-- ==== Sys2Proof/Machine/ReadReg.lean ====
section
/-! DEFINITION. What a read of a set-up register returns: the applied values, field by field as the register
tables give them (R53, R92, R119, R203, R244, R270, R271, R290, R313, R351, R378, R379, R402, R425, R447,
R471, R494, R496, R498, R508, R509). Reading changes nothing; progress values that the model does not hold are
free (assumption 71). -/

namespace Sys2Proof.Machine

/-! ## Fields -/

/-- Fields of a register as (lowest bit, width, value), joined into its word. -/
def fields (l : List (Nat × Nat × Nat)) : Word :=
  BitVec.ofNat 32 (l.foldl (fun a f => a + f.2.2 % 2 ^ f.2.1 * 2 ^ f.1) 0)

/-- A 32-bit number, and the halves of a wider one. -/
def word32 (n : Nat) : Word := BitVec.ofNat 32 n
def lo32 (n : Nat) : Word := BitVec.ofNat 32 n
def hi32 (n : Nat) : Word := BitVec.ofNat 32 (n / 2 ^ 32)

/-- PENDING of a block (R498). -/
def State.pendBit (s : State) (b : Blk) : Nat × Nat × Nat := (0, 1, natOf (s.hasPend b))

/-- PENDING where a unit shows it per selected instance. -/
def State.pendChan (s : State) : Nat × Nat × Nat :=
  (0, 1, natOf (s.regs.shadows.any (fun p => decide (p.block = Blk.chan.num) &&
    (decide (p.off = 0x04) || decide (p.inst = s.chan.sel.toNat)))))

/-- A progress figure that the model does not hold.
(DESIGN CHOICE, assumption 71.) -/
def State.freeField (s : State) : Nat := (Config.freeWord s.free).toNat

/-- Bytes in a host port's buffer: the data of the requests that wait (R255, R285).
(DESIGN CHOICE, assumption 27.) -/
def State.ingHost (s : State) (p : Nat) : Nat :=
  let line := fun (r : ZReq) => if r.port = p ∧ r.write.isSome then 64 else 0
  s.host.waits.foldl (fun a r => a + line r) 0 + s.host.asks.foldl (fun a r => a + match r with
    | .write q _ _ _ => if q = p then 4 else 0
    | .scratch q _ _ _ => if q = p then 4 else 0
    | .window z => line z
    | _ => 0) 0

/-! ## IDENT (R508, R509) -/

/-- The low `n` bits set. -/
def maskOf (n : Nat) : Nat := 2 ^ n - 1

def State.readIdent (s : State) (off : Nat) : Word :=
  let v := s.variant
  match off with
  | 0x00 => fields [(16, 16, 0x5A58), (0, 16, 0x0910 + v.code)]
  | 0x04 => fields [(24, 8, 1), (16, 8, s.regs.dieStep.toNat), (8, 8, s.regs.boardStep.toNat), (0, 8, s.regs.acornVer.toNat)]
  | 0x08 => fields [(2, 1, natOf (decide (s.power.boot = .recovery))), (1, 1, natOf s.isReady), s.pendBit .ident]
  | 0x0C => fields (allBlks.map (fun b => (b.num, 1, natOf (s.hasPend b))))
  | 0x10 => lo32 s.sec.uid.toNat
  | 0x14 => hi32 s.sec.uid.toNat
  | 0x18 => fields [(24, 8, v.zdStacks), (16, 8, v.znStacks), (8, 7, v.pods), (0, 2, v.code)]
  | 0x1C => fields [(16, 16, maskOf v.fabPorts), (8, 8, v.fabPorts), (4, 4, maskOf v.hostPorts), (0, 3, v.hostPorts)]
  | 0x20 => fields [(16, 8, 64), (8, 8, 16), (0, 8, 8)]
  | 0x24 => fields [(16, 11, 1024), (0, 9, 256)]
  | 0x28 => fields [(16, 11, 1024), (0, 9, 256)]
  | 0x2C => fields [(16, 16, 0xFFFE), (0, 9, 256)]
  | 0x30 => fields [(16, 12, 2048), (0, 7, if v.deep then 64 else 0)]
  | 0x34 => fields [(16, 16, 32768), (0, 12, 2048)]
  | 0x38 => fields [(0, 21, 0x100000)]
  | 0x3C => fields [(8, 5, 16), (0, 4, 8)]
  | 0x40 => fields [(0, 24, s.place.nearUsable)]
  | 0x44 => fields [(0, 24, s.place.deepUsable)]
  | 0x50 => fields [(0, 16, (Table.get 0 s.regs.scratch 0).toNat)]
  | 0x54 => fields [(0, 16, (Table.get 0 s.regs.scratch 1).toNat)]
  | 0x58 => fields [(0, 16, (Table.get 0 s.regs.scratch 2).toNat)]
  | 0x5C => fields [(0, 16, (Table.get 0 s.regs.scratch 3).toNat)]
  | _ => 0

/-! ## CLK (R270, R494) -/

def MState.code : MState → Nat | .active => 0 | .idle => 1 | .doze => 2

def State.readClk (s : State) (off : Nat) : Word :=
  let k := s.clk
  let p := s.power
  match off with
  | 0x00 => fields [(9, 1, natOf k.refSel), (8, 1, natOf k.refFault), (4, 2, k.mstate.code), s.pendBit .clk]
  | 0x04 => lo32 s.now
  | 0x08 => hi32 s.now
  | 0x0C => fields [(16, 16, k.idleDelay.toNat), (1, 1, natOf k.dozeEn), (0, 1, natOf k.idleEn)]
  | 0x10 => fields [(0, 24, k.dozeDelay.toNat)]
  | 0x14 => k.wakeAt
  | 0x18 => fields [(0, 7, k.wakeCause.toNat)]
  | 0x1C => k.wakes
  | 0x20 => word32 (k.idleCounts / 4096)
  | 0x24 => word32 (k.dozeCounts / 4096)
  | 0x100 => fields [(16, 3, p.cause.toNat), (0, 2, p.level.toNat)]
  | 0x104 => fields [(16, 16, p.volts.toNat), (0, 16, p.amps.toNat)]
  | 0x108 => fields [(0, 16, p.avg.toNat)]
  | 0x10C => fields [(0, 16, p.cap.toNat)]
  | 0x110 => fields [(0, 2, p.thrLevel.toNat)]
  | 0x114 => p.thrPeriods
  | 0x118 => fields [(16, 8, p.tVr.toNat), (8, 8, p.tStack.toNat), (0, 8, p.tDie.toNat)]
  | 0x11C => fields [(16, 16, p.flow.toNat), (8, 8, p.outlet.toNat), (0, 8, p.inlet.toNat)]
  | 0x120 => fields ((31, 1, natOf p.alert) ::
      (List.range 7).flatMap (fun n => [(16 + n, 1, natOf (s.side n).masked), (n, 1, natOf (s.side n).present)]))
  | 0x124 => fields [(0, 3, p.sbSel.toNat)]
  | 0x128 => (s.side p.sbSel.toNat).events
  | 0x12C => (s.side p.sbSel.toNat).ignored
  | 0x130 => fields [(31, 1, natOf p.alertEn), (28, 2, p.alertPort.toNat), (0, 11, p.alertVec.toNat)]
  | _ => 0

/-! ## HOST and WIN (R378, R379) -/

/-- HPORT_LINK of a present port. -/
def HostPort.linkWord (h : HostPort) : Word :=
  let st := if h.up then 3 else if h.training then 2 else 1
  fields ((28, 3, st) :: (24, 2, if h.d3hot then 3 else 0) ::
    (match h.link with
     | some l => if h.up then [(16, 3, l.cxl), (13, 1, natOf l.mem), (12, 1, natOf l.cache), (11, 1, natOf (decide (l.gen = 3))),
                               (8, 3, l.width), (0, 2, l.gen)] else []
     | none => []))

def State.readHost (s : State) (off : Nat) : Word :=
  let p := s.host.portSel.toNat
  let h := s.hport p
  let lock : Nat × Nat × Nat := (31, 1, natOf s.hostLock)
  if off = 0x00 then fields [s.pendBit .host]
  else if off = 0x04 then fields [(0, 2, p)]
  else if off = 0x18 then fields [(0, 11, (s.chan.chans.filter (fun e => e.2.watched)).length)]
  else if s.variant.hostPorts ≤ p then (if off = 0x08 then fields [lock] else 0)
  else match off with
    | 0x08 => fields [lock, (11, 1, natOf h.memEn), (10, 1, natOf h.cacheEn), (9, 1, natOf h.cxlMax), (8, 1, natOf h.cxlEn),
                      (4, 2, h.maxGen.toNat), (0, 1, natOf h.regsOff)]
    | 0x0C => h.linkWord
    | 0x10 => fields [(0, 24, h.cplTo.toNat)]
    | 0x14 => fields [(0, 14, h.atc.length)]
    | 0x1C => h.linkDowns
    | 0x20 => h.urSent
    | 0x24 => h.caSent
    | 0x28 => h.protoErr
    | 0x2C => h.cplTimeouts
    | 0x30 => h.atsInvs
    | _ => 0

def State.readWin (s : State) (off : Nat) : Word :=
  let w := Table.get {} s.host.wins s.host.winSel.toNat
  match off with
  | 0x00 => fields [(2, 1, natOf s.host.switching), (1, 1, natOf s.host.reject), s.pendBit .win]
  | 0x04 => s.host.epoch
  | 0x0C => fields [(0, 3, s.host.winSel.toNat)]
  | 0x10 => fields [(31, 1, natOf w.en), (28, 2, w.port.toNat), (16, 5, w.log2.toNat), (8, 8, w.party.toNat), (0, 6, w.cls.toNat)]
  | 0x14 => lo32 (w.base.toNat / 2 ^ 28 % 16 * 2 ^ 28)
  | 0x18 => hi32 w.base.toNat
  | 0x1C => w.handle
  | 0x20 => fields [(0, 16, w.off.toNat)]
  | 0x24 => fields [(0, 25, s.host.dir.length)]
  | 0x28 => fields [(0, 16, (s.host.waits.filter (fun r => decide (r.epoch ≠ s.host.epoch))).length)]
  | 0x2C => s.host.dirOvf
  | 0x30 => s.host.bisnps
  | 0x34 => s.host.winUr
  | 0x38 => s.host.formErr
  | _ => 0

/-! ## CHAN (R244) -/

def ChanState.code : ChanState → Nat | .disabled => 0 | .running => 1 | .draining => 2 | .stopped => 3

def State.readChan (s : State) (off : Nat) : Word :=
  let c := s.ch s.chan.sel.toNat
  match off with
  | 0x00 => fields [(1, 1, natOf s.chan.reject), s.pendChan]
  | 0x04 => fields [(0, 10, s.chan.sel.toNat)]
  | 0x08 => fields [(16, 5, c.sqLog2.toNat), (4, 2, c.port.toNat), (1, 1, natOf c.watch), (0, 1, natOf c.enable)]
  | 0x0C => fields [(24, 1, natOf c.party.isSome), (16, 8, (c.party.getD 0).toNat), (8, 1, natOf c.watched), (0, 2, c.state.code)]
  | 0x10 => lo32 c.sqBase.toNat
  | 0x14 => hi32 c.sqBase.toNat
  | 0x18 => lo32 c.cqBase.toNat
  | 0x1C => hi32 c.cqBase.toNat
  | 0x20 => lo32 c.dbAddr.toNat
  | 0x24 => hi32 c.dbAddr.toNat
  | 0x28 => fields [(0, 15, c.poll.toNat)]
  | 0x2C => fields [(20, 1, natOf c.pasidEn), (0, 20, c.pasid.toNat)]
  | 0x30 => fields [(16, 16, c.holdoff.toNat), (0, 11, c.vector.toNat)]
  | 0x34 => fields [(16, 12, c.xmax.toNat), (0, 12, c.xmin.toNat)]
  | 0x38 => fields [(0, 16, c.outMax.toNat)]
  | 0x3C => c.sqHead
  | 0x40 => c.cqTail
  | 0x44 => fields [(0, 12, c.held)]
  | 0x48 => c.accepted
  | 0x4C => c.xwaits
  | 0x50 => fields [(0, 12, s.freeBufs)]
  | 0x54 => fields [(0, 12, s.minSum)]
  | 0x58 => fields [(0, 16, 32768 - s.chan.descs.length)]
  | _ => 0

# # # # #

Aim of the task
Give back the records above exactly, limited to the lines between the one holding "else if s.variant.hostPorts" and the one holding "0x10 => lo32 c.sqBase.toNat", inclusive.

Finished exercise
  else if s.variant.hostPorts ≤ p then (if off = 0x08 then fields [lock] else 0)
  else match off with
    | 0x08 => fields [lock, (11, 1, natOf h.memEn), (10, 1, natOf h.cacheEn), (9, 1, natOf h.cxlMax), (8, 1, natOf h.cxlEn),
                      (4, 2, h.maxGen.toNat), (0, 1, natOf h.regsOff)]
    | 0x0C => h.linkWord
    | 0x10 => fields [(0, 24, h.cplTo.toNat)]
    | 0x14 => fields [(0, 14, h.atc.length)]
    | 0x1C => h.linkDowns
    | 0x20 => h.urSent
    | 0x24 => h.caSent
    | 0x28 => h.protoErr
    | 0x2C => h.cplTimeouts
    | 0x30 => h.atsInvs
    | _ => 0

def State.readWin (s : State) (off : Nat) : Word :=
  let w := Table.get {} s.host.wins s.host.winSel.toNat
  match off with
  | 0x00 => fields [(2, 1, natOf s.host.switching), (1, 1, natOf s.host.reject), s.pendBit .win]
  | 0x04 => s.host.epoch
  | 0x0C => fields [(0, 3, s.host.winSel.toNat)]
  | 0x10 => fields [(31, 1, natOf w.en), (28, 2, w.port.toNat), (16, 5, w.log2.toNat), (8, 8, w.party.toNat), (0, 6, w.cls.toNat)]
  | 0x14 => lo32 (w.base.toNat / 2 ^ 28 % 16 * 2 ^ 28)
  | 0x18 => hi32 w.base.toNat
  | 0x1C => w.handle
  | 0x20 => fields [(0, 16, w.off.toNat)]
  | 0x24 => fields [(0, 25, s.host.dir.length)]
  | 0x28 => fields [(0, 16, (s.host.waits.filter (fun r => decide (r.epoch ≠ s.host.epoch))).length)]
  | 0x2C => s.host.dirOvf
  | 0x30 => s.host.bisnps
  | 0x34 => s.host.winUr
  | 0x38 => s.host.formErr
  | _ => 0

/-! ## CHAN (R244) -/

def ChanState.code : ChanState → Nat | .disabled => 0 | .running => 1 | .draining => 2 | .stopped => 3

def State.readChan (s : State) (off : Nat) : Word :=
  let c := s.ch s.chan.sel.toNat
  match off with
  | 0x00 => fields [(1, 1, natOf s.chan.reject), s.pendChan]
  | 0x04 => fields [(0, 10, s.chan.sel.toNat)]
  | 0x08 => fields [(16, 5, c.sqLog2.toNat), (4, 2, c.port.toNat), (1, 1, natOf c.watch), (0, 1, natOf c.enable)]
  | 0x0C => fields [(24, 1, natOf c.party.isSome), (16, 8, (c.party.getD 0).toNat), (8, 1, natOf c.watched), (0, 2, c.state.code)]
  | 0x10 => lo32 c.sqBase.toNat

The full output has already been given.